**GIVEN DATA**
================================

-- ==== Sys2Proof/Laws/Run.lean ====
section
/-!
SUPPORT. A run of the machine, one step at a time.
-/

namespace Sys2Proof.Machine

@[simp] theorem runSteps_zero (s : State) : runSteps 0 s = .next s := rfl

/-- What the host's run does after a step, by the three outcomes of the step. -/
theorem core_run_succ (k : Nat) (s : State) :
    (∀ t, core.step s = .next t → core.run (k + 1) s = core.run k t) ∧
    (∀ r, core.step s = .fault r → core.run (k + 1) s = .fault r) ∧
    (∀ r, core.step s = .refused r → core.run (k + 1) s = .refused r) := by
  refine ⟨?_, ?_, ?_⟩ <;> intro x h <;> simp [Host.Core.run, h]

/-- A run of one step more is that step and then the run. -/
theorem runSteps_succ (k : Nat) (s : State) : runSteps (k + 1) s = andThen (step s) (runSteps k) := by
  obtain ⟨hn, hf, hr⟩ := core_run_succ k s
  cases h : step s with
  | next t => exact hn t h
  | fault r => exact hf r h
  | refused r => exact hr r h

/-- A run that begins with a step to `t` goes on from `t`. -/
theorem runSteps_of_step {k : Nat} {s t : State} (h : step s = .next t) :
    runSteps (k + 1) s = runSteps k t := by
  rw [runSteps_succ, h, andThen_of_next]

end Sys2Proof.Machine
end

================================

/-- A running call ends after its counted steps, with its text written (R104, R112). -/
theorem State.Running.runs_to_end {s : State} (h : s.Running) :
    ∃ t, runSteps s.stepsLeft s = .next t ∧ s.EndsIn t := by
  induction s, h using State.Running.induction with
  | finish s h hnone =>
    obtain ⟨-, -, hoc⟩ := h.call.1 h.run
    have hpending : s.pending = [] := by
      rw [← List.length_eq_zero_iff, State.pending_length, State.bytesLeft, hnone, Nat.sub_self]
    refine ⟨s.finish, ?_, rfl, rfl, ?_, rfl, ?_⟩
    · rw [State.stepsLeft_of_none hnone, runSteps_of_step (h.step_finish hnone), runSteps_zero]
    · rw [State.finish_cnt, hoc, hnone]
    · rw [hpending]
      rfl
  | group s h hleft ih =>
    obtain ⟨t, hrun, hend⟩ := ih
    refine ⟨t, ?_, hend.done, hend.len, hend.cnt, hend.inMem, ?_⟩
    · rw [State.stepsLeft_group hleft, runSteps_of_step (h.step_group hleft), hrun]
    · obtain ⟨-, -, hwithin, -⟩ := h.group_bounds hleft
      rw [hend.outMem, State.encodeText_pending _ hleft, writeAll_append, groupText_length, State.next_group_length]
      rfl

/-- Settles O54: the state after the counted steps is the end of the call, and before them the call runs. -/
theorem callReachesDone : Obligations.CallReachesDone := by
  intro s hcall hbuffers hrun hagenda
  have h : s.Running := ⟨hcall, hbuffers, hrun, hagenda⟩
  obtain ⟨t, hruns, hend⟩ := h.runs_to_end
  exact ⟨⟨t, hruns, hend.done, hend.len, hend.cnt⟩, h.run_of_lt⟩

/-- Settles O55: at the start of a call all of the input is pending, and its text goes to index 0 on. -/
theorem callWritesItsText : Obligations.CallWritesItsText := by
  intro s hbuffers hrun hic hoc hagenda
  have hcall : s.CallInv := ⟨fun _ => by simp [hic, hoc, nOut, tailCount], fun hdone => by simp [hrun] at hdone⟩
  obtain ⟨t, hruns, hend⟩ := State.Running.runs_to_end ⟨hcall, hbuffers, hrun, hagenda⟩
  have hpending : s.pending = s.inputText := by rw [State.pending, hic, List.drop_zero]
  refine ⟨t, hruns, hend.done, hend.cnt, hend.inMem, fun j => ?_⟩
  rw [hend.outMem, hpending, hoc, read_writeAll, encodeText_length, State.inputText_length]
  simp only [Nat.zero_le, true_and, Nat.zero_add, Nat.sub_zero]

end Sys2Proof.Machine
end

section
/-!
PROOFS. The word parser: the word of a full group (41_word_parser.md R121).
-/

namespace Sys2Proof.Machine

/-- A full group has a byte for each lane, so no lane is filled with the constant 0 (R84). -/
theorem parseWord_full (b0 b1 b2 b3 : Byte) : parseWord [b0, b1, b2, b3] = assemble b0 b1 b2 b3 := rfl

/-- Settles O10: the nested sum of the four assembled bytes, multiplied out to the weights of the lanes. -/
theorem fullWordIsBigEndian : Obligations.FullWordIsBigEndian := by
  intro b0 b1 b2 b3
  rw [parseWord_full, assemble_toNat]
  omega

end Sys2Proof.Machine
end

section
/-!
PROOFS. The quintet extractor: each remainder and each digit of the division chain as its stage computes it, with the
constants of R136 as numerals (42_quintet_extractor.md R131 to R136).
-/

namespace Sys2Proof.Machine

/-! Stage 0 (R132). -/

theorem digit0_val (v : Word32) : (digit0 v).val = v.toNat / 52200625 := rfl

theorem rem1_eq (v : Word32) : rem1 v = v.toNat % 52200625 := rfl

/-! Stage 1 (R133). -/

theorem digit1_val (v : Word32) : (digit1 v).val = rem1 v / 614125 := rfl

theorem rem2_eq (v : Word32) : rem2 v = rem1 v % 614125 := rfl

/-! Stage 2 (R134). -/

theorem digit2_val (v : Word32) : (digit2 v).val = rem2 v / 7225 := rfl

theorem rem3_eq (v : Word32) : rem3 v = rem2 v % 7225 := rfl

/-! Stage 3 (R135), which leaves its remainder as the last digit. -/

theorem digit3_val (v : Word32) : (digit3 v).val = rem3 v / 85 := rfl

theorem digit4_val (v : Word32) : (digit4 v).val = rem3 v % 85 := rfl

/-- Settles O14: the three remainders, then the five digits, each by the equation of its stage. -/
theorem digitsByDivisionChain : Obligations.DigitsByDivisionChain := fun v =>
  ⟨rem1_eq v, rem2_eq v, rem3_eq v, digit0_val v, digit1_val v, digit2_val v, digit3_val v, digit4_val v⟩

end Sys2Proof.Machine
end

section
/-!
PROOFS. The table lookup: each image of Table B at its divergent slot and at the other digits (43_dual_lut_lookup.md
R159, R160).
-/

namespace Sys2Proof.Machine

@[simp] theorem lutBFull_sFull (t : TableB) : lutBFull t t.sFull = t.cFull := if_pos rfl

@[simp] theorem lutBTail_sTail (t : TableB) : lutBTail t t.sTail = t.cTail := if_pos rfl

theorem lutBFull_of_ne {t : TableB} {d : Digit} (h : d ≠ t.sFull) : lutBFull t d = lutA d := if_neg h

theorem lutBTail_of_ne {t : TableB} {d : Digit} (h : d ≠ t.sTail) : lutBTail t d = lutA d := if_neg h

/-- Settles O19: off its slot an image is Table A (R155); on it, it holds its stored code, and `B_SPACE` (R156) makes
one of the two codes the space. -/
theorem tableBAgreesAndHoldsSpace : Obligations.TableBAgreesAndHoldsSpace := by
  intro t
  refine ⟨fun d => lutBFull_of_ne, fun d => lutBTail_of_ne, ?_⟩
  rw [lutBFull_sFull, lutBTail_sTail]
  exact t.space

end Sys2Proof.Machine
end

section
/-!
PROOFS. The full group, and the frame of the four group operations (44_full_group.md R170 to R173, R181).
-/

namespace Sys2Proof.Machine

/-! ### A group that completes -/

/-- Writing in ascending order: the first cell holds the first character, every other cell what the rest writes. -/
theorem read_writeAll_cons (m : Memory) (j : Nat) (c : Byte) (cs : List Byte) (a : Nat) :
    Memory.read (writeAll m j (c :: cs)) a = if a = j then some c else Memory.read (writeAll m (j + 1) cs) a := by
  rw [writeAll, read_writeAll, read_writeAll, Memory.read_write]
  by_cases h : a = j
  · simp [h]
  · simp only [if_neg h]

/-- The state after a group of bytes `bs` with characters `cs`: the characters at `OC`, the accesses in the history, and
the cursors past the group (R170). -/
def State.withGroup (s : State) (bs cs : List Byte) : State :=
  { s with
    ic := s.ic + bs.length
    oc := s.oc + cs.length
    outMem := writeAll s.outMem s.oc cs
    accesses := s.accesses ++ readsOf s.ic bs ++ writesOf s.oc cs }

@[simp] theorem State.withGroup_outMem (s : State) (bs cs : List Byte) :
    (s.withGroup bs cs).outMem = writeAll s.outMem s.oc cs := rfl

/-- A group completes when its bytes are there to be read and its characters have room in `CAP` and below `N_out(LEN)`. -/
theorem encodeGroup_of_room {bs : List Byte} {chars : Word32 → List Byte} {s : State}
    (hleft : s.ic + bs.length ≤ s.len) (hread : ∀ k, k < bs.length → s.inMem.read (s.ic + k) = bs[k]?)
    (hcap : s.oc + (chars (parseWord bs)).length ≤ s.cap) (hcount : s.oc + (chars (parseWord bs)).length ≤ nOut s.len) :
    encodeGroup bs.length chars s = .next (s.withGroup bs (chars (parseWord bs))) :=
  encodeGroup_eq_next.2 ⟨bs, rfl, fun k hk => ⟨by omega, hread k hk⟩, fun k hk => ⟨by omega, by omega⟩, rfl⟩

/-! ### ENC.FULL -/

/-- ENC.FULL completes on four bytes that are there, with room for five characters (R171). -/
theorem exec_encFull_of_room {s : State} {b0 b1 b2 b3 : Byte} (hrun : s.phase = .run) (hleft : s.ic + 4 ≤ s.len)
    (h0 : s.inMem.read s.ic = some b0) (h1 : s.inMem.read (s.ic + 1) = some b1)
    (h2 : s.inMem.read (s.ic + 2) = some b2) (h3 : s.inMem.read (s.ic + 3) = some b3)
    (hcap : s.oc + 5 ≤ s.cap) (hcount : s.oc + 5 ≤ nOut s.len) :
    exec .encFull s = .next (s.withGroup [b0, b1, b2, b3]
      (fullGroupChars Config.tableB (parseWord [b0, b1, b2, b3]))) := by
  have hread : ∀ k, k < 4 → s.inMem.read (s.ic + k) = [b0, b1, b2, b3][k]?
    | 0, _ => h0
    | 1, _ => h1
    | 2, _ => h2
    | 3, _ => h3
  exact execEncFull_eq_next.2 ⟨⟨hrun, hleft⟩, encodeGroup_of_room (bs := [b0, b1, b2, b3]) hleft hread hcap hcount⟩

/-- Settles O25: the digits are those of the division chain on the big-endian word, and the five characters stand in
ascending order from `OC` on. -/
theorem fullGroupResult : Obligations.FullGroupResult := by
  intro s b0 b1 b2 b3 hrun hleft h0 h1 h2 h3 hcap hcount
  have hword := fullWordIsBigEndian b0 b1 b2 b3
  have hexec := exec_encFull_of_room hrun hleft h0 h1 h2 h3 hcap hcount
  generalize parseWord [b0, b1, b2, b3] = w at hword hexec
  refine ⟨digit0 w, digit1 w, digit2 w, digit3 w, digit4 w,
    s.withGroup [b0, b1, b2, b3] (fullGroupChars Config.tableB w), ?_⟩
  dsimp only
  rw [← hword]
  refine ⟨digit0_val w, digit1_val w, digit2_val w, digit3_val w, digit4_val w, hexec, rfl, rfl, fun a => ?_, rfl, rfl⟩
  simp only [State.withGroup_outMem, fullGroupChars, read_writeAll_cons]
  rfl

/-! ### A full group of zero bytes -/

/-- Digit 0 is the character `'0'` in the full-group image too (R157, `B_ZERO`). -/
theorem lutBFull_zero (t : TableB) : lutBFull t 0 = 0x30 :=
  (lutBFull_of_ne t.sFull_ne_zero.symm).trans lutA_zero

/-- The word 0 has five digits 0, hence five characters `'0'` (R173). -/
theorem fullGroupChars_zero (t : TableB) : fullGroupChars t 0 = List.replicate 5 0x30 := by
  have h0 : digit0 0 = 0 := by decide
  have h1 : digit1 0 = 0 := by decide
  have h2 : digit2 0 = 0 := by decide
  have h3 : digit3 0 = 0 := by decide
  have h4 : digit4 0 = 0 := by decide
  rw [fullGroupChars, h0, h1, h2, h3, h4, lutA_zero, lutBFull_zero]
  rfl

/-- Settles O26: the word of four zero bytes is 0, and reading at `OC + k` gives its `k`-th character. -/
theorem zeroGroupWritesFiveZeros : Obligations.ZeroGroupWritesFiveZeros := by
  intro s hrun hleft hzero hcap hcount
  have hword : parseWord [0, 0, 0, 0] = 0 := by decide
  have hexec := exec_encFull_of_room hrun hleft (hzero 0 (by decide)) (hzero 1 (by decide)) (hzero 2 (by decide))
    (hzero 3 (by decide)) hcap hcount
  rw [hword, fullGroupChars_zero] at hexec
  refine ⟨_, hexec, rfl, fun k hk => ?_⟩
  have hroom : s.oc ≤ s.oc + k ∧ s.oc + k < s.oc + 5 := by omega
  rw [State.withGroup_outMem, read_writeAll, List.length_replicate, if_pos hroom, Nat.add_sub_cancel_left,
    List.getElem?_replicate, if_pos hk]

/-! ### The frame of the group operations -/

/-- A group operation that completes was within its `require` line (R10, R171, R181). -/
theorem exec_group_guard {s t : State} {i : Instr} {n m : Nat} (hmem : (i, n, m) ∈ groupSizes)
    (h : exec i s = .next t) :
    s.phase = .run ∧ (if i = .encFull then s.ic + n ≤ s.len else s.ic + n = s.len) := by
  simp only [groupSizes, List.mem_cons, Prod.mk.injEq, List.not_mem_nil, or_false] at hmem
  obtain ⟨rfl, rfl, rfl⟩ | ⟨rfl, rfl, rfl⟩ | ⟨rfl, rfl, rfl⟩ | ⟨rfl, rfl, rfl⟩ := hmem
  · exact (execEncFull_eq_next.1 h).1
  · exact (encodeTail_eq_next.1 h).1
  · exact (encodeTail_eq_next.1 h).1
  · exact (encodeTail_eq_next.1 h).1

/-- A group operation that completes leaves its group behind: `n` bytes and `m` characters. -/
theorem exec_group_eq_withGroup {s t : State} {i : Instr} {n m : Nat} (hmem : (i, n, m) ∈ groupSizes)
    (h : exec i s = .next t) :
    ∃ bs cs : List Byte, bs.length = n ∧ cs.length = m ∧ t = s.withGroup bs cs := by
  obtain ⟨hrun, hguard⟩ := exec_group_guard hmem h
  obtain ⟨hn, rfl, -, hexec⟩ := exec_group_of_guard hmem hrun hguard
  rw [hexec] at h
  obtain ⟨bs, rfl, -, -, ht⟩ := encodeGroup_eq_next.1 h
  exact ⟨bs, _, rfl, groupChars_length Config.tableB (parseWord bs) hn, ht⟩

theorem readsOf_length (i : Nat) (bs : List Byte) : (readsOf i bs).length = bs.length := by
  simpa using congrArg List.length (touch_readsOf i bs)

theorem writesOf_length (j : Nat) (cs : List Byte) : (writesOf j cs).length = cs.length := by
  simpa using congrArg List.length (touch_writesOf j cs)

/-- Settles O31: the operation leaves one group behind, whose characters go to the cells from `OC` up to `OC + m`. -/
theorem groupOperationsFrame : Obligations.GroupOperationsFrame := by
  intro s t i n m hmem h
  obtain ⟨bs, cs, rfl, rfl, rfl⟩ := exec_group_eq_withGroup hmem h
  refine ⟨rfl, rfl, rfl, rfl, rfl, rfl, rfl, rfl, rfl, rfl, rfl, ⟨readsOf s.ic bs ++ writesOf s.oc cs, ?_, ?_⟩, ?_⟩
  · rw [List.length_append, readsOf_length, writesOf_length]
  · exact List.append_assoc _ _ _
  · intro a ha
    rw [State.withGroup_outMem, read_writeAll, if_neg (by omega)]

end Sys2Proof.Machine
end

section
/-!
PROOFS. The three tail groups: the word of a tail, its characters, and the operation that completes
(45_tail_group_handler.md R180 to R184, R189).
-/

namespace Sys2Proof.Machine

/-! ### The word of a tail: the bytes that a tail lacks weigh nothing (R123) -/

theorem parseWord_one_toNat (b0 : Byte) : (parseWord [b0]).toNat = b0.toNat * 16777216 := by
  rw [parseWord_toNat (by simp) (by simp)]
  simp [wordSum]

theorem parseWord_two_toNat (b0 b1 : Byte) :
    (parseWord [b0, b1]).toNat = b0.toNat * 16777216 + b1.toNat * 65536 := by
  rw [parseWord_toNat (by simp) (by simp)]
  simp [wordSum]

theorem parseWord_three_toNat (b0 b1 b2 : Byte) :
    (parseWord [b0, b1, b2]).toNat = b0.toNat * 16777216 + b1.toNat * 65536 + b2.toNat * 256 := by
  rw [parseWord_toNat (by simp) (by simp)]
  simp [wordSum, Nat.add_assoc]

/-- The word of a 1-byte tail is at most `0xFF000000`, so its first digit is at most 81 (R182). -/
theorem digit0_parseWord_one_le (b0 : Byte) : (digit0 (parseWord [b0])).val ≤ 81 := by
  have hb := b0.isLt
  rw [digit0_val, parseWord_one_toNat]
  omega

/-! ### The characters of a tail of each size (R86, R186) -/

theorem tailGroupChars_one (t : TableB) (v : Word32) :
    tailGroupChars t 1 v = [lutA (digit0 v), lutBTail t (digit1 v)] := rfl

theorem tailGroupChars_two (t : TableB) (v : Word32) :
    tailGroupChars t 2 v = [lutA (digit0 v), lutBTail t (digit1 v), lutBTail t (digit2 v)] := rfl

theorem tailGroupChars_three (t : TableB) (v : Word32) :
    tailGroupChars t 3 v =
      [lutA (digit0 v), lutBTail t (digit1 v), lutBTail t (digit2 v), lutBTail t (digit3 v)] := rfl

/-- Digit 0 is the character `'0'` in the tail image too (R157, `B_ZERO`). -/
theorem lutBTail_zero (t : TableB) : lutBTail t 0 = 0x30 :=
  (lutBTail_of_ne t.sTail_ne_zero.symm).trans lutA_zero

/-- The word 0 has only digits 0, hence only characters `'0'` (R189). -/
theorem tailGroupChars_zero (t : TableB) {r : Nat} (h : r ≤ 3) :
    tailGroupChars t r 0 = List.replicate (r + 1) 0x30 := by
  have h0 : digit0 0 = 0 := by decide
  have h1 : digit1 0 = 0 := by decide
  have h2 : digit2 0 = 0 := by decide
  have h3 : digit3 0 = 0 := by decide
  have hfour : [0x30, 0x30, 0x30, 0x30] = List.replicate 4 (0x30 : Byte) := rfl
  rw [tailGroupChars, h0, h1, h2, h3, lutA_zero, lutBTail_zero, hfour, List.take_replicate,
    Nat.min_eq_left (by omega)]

================================

With the first line being the one containing "PROOFS. The three" and the last line the one containing "theorem parseWord_two_toNat (b0", transcribe exactly the lines above that fall in that range.

**EXPECTED OUTPUT**
PROOFS. The three tail groups: the word of a tail, its characters, and the operation that completes
(45_tail_group_handler.md R180 to R184, R189).
-/

namespace Sys2Proof.Machine

/-! ### The word of a tail: the bytes that a tail lacks weigh nothing (R123) -/

theorem parseWord_one_toNat (b0 : Byte) : (parseWord [b0]).toNat = b0.toNat * 16777216 := by
  rw [parseWord_toNat (by simp) (by simp)]
  simp [wordSum]

theorem parseWord_two_toNat (b0 b1 : Byte) :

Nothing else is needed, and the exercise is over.